Hamsters look for sugar

Title Description

Hamster's and his base （mei） friend （zi）sugar Living in underground caves , The number of each node is 1~n. The underground cave is a tree structure . On this day, hamster plans to go from his bedroom （a） To the restaurant （b）, And his base friend is going to be in his bedroom at the same time （c） To the library （d）. They all take the shortest path . Now little hamster wants to know , Is it possible to be somewhere , You can meet his friends ？

Hamsters are so weak , And every day zzq Uncle abuse , Please come and save him ！

Input format

Two positive integers in the first line n and q, It indicates the number of nodes in the tree and the number of queries .

Next n-1 That's ok , Two positive integers per line u and v, Representation node u To the node v There is a side between .
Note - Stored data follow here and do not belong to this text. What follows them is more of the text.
-- ==== Sys2Proof/Machine/Debug.lean ====
section
/-!
DEFINITION. The serial debug port of each hub (R485–R495): the test access port's instructions, authorisation, the
operations on cores, recorder and register window, breakpoints.
-/

namespace Sys2Proof.Machine

/-! ### The port -/

def State.dbg (s : State) (h : Hub) : Debug := (s.hubOf h).dbg
def State.modDbg (s : State) (h : Hub) (f : Debug → Debug) : State := s.modHubOf h (fun u => { u with dbg := f u.dbg })

/-- The test access port answers (R485). -/
def State.tapUp (s : State) : Bool := s.pow.coreUp && s.pow.ioUp

/-- The hub's Renoth clocks run (R492, R495). -/
def State.dbgClocked (s : State) (h : Hub) : Bool :=
  let x := (s.hubOf h).start
  decide (4 ≤ x.step) && !x.ended && decide (s.clk.st ≠ .stopped)

/-- An instruction is shifted in; the instruction register captures 0x01, which leaves at TDO, where another is selected (R486). -/
def loadInstr (h : Hub) (i : Nat) (s : State) : State :=
  (if (s.dbg h).instr = i then s else s.emit (.tdo h 0x01)).modDbg h (fun d => { d with instr := i, driving := false })

/-- A core's state and the reason of its latest halt; what the port saw of its memory and registers before is no longer
sure. -/
def setHalt (core : CoreId) (st : CoreState) (why : Nat) (s : State) : State :=
  match core with
  | .hub h k => s.modCore h k (fun c => { c with state := st, haltWhy := why, seen := [], regs := [] })
  | .chive c => s.modCluster c (fun u => u.modCore (fun x => { x with state := st, haltWhy := why, seen := [], regs := [] }))

def setBreaks (core : CoreId) (f : List (Nat × Word × Hub) → List (Nat × Word × Hub)) (s : State) : State :=
  match core with
  | .hub h k => s.modCore h k (fun c => { c with breakpts := f c.breakpts })
  | .chive c => s.modCluster c (fun u => u.modCore (fun x => { x with breakpts := f x.breakpts }))

def State.breaks (s : State) : CoreId → List (Nat × Word × Hub)
  | .hub h k => (s.coreAt h k).breakpts
  | .chive c => (s.cluster c).core.breakpts

def State.haltWhy (s : State) : CoreId → Nat
  | .hub h k => (s.coreAt h k).haltWhy
  | .chive c => (s.cluster c).core.haltWhy

/-- A running core halts under the grant of hub `h` (R491, R493). -/
def haltCore (h : Hub) (core : CoreId) (why : Nat) (s : State) : State :=
  (setHalt core .halted why s).modDbg h (fun d => { d with halted := core :: d.halted.filter (fun x => x != core) })

/-- A halted core runs again; a trap held for the power-management core is delivered (R493), and what waited for the owner's
scheduler or security core goes on (R494). -/
def resumeCore (core : CoreId) (s : State) : State :=
  if s.coreState core ≠ .halted then s
  else
    let drop (d : Debug) : Debug := { d with halted := d.halted.filter (fun x => x != core) }
    let t := ((setHalt core .running 0 s).modDbg .a drop).modDbg .b drop
    match core with
    | .hub h k =>
      let t := releaseNmi h t
      if t.owner ≠ some h then t
      else if k = 2 then groupsReady (thymeReady t)
      else if k = 0 then finishStage t
      else t
    | .chive _ => t

/-- The grant ends (R489): the cores halted under it resume, the breakpoints set under it are cleared. -/
def endGrant (h : Hub) (s : State) : State :=
  let d := s.dbg h
  let t := d.bpCores.foldl (fun (a : State) c => setBreaks c (fun l => l.filter (fun p => p.2.2 != h)) a) s
  let t := d.halted.foldl (fun (a : State) c => resumeCore c a) t
  t.modDbg h (fun d => { d with scope := 0, halted := [], bpCores := [], driving := false })

/-- TEST_LOGIC_RESET (R486, R489): IDCODE is selected and the grant ends. -/
def execTestLogicReset (h : Hub) (s : State) : Host.Outcome State Fault Refusal :=
  .next (if s.tapUp then (endGrant h s).modDbg h (fun d => { d with instr := 0x02, driving := false }) else s)

/-- What the boundary register captures goes out at TDO: the order of its cells is laid down by no rule. -/
def captureBoundary (h : Hub) (s : State) : State := (s.emit (.tdo h (Config.freeValue s.fresh))).nextFree

/-- SAMPLE_PRELOAD (R486). -/
def samplePins (h : Hub) (instr : Nat) (bits : List Bool) (s : State) : State :=
  captureBoundary h ((loadInstr h instr s).modDbg h (fun d => { d with boundary := bits }))

def execSamplePreload (h : Hub) (bits : List Bool) (s : State) : Host.Outcome State Fault Refusal :=
  .next (if s.tapUp then samplePins h 0x01 bits s else s)

/-- EXTEST (R486, R488): the outputs that it may drive are driven under scope BSCAN while ENG_RUN is low; otherwise it acts
as SAMPLE/PRELOAD. `bits` are the cells of those outputs: the cells of THERMTRIP_N, FAULT_N, CRST_REQ_N and ENG_RUN observe
alone, and those pins keep following the hardware. -/
def execExtest (h : Hub) (bits : List Bool) (s : State) : Host.Outcome State Fault Refusal :=
  .next (if s.tapUp = false then s
  else
    let t := samplePins h 0x00 bits s
    if bitOf (s.dbg h).scope.toNat 5 ∧ (s.hubA.engRunLow ∨ s.hubB.engRunLow) then
      (t.modDbg h (fun d => { d with driving := true })).emit (.boundary h bits)
    else t)

/-- IDCODE's value (R486). -/
def idcodeWord (stepping : Nat) : Nat := 0x0A713B3 + 0x10000000 * (stepping % 16)

def execIdcode (h : Hub) (s : State) : Host.Outcome State Fault Refusal :=
  .next (if s.tapUp then
    (loadInstr h 0x02 s).emit (.tdo h (idcodeWord Config.stepping.toNat)) else s)

/-- START_READ (R460, R486). -/
def execStartRead (h : Hub) (s : State) : Host.Outcome State Fault Refusal :=
  .next (if s.tapUp then
    (loadInstr h 0x10 s).emit (.tdo h (s.hubOf h).start.word) else s)

/-! ### Authorisation -/

/-- The security core, or its ROM, takes requests and verifies (R355, R366, R487, R522): not while it restarts, is held or
halted, and on neither port while the owning hub's is halted (R494; DEDUCED). -/
def State.canAuth (s : State) (h : Hub) : Bool :=
  let st := (s.coreAt h 0).state
  let own := match s.owner with
    | some o => (s.coreAt o 0).state
    | none => st
  decide (st ≠ .restarting ∧ st ≠ .held ∧ st ≠ .halted ∧ own ≠ .halted)

/-- An authorisation's result (R487): read from AUTH as a code of R12 with its detail. -/
def authResult (h : Hub) (code detail : Nat) (s : State) : State :=
  (s.modDbg h (fun d => { d with authCode := code, authDetail := detail })).emit (.tdo h (code + 256 * detail))

/-- AUTH (R487): a request voids the challenge before it and is answered with a new one; TAP_EN 0 refuses it. -/
def authRequest (h : Hub) (scope : BitVec 6) (s : State) : State :=
  let t := loadInstr h 0x20 s
  if s.dbgClocked h = false then (t.modDbg h (fun d => { d with status := 3 })).emit (.tdo h 3)
  else if s.canAuth h = false then t
  else if s.cfgBit 0x4000 0 = false then
    authResult h codeAuth 0xC4 (t.modDbg h (fun d => { d with challenge := none }))
  else
    let c := Config.challenge h s.fresh
    ((t.modDbg h (fun d => { d with challenge := some c, reqScope := scope })).emit (.tdo h (leAt c 0 48))).nextFree

def execAuth (h : Hub) (scope : BitVec 6) (s : State) : Host.Outcome State Fault Refusal :=
  .next (if s.tapUp then authRequest h scope s else s)

/-- The bytes that a certificate's signature covers (R487): scope, hub, WAFER_ID, challenge. The key that checks it goes
before them in `certReason`. -/
def certBytes (c : DbgCert) : List Byte :=
  leBytes 1 c.scope.toNat ++ leBytes 1 (match c.hub with | .a => 0 | .b => 1) ++ leBytes 8 c.waferId.toNat ++ c.challenge

/-- The first check of a certificate that fails, in the order of the table of R487. -/
def certReason (s : State) (h : Hub) (c : DbgCert) : Option Nat :=
  if Config.signatureGood c.keyIdx (c.key ++ certBytes c) c.signature = false then some 0xC0
  else if bitOf Config.keyRevoke.toNat c.keyIdx ∨ Config.keyDigestGood c.keyIdx c.key = false then some 0xC1
  else if c.waferId ≠ Config.waferId ∨ c.hub ≠ h then some 0xC2
  else if (s.dbg h).challenge ≠ some c.challenge then some 0xC3
  else if s.cfgBit 0x4000 0 = false then some 0xC4
  else none

/-- AUTH_VERIFIED (R487): a challenge is good for one verification; a good certificate grants the scope that it and the
request name. -/
def authVerified (h : Hub) (c : DbgCert) (s : State) : State :=
  if s.dbgClocked h = false ∨ s.canAuth h = false then s
  else
    let t := s.modDbg h (fun d => { d with challenge := none })
    match certReason s h c with
    | some e => authResult h codeAuth e t
    | none => authResult h codeOk 0 (t.modDbg h (fun d => { d with scope := c.scope &&& d.reqScope }))

def execAuthVerified (h : Hub) (cert : DbgCert) (s : State) : Host.Outcome State Fault Refusal :=
  .next (if s.tapUp then authVerified h cert s else s)

/-- A bit of the effective scope for a core of target `t` (R488). -/
def State.scopeBit (s : State) (h : Hub) (bit t : Nat) : Bool :=
  bitOf (s.dbg h).scope.toNat bit &&
    (match bit with
    | 0 => s.cfgBit 0x4000 (1 + t)
    | 1 | 2 => s.cfgBit 0x4000 5
    | _ => true)

/-! ### Memory errors -/

/-- The inner code marks the word as erased (R422): always with two wrong bits, and for more as the code happens to find. -/
def markedWord (n : Nat) (w : WordErr) : Bool := w.bits == 2 || (decide (3 ≤ w.bits) && Config.secdedFlags n w.word)

/-- The outer code decodes the block (R422): twice the wrong symbols and the erased ones are within its 16 parity symbols. A
single wrong bit of a word is corrected before. -/
def blockDecodes (n : Nat) (e : BlockErr) : Bool :=
  let wrong := ((e.words.filter (fun w => decide (3 ≤ w.bits) && !markedWord n w)).map WordErr.symbols).sum + e.parity
  decide (2 * wrong + 4 * (e.words.filter (markedWord n)).length ≤ 16)

/-- What the controller finds as it reads these words of a block (R423): nothing, a corrected error, or one that it cannot
correct. A word of three or more wrong bits that is not marked is taken for a single error (PRESUMED,
notes/assumptions/59.md). -/
def blockFound (n : Nat) (ws : List WordErr) (e : BlockErr) : Option Bool :=
  if ws.all (fun w => w.bits == 0) then none
  else if ws.any (markedWord n) then some (blockDecodes n e) else some true

/-- An event of FW_MEM about a core's memory (R407, R423). -/
def memEvent (core : CoreId) (cause : Nat) (s : State) : State :=
  { s with events := s.events ++ [{ src := 200, cause := cause, core := some core }] }

/-- The wrong bits of a scrubbed block; a governor's memories report corrected errors alone. -/
def scrubErr : Scrub → Option BlockErr
  | .hubCode _ _ _ e _ | .hubData _ _ e | .chive _ e | .grantTable e | .recorder _ _ e | .sage _ e => some e
  | .governor _ => none

/-- What an error in a memory does, corrected or not (R423). Corrected errors of Chive memories go to the roll-up's corrected
memory cause. -/
def memoryError (x : Scrub) (corrected : Bool) (s : State) : State :=
  match x with
  | .hubCode h k _ _ other =>
    let t := memEvent (.hub h k) (bitNat (!corrected)) s
    if corrected then t
    else if s.pair.degraded = false ∧ other then restartHubCore h k 4 t
    else if (s.coreAt h k).state = .empty ∨ (s.coreAt h k).state = .stopped then t
    else stopHubCore h k t
  | .hubData h k _ =>
    let t := memEvent (.hub h k) (bitNat (!corrected)) s
    if corrected then t else restartHubCore h k 4 t
  | .chive c _ =>
    let r := regionOf c
    if corrected then s.raiseRoll r 2 7
    else if (s.cluster c).ctl.spared ∨ (s.cluster c).core.state = .empty ∨ (s.cluster c).core.state = .stopped then
      s.raiseRoll r 2 9
    else ((s.modCluster c (fun u => u.modCore (fun k => { k with state := .stopped }))).record 0x21 7 0 c
      (BitVec.ofNat 32 0x300)).raiseRoll r 2 9
  | .grantTable _ => s.raise 203 (bitNat (!corrected))
  | .recorder h block _ =>
    let t := s.raise 204 (bitNat (!corrected))
    if corrected ∨ s.owner ≠ some h then t else recorderLost block.val t
  | .sage r _ => if corrected then s.raiseRoll r.val 2 7 else weightsLost r.val s
  | .governor r => s.raiseRoll r.val 2 7

/-- MEMORY_SCRUB and MEMORY_UNCORRECTABLE (R422, R423): one controller reads a block. -/
def scrubOne (x : Scrub) (s : State) : State :=
  match scrubErr x with
  | none => memoryError x true s
  | some e =>
    match blockFound s.fresh e.words e with
    | none => s
    | some ok => memoryError x ok s.nextFree

/-- Which memory a scrubbed block belongs to. -/
def scrubMemory : Scrub → Scrub
  | .hubCode h k b _ _ => .hubCode h k b ⟨[], 0⟩ false
  | .hubData h k _ => .hubData h k ⟨[], 0⟩
  | .chive c _ => .chive c ⟨[], 0⟩
  | .grantTable _ => .grantTable ⟨[], 0⟩
  | .recorder h _ _ => .recorder h 0 ⟨[], 0⟩
  | .sage r _ => .sage r ⟨[], 0⟩
  | .governor r => .governor r

/-- The first of each memory's blocks. -/
def oncePerMemory : List Scrub → List Scrub → List Scrub
  | _, [] => []
  | seen, x :: rest => if scrubMemory x ∈ seen then oncePerMemory seen rest else x :: oncePerMemory (scrubMemory x :: seen) rest

/-- The scrubs of a control period (R423): each memory reads one block, the next in address order; the recorder's are the blocks 0
to 511 in turn. Then what the other reads of the period just ended found wrong. -/
def scrubAll (scrubs found : List Scrub) (s : State) : State :=
  let due (x : Scrub) : Bool := match x with | .recorder _ b _ => b.val == s.scrubAt % 512 | _ => true
  (oncePerMemory [] (scrubs.filter due) ++ found).foldl (fun (a : State) x => scrubOne x a) { s with scrubAt := s.scrubAt + 1 }

/-! ### Operations -/

/-- The capture of DBG_CMD (R490): the latest operation with STATUS in place of OP, and WHY filled in. -/
def Debug.capture (d : Debug) : Nat :=
  d.status + 16 * d.unit + 256 * d.why + 2 ^ 16 * d.cluster + 2 ^ 32 * d.addr.toNat + 2 ^ 64 * d.data.toNat

/-- An operation ends with a status, WHY and data, which the capture returns (R490, R492). -/
def dbgResult (h : Hub) (status why : Nat) (data : Word) (s : State) : State :=
  let t := s.modDbg h (fun d => { d with status := status, why := why, data := data })
  t.emit (.tdo h (t.dbg h).capture)

/-- The fields of the operation stand in the register (R490). -/
def State.dbgFields (s : State) (h : Hub) (op : DbgOp) : State :=
  s.modDbg h (fun d => { d with unit := op.unit.val, cluster := op.cluster % 0x10000, addr := op.addr })

/-- A reserved bit, OP or UNIT, a unit the operation does not take, or a cluster that its UNIT does not allow (R490, R492). -/
def State.dbgBad (s : State) (op : DbgOp) (units : List Nat) : Bool :=
  decide (op.resv ∨ op.unit.val ∉ units ∨
    (op.unit.val = 3 ∧ (36864 ≤ op.cluster ∨ (s.cluster op.cluster).ctl.spared)) ∨ (op.unit.val ≠ 3 ∧ op.cluster ≠ 0))

/-- The checks before an operation (R490–R492): NO_CLOCK; an operation while one is PENDING is ignored and the capture
returns PENDING; BAD_ARG; DENIED outside the effective scope; NO_ROUTE to a Chive from a hub that does not own. -/
def dbgFront (h : Hub) (op : DbgOp) (units : List Nat) (argOk allowed : Bool) (act : State → State) (s : State) : State :=
  if s.tapUp = false then s
  else
    let t := loadInstr h 0x21 s
    if (s.dbg h).pendOp.isSome && s.dbgClocked h then t.emit (.tdo h (t.dbg h).capture)
    else
    let t := t.dbgFields h op
    if s.dbgClocked h = false then dbgResult h 3 0 0 t
    else if s.dbgBad op units ∨ argOk = false then dbgResult h 6 0 0 t
    else if allowed = false then dbgResult h 2 0 0 t
    else if op.unit.val = 3 ∧ 4 ∉ units ∧ s.owner ≠ some h then dbgResult h 7 0 0 t
    else act t

/-- The core that an operation names. -/
def dbgCore (h : Hub) (op : DbgOp) : CoreId :=
  if op.unit.val = 3 then .chive (Fin.ofNat 36864 op.cluster) else .hub h (Fin.ofNat 3 op.unit.val)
Next q That's ok , Four positive integers per line a、b、c and d, Indicates the node number , That is, an inquiry , Its meaning is as above .

Output format

For each inquiry , If there is a public point , Output capital letters “Y”; Otherwise output “N”.

Examples #1

The sample input #1

5 5
2 5
4 2
1 3
1 4
5 1 5 1
2 2 1 4
4 1 3 4
3 1 1 5
3 5 1 4

Sample output #1

Y
N
Y
Y
Y

Tips

__ Time limit of this question 1s, Memory limit 128M, Because the speed of the new evaluation machine is close to NOIP The speed of the evaluation machine , Note the effect of the constant problem .__

20% The data of n<=200,q<=200

40% The data of n<=2000,q<=2000

70% The data of n<=50000,q<=50000

100% The data of n<=100000,q<=100000

The question ：

Given n Nodes , Nodes are connected in total n - 1 side , give most 1e5 A asked , Every inquiry is judged a ~ b and c ~ d Whether the two paths intersect . Intersection output ‘Y’, otherwise ‘N’.

Ideas ：

Draw more pictures to simulate , You can find the following magical rule ：

If a ~ b and c ~ d Two paths intersect , Then there must be a ~ b The path of LCA stay c ~ d On the path , perhaps c ~ d The path of LCA stay a ~ b On the path .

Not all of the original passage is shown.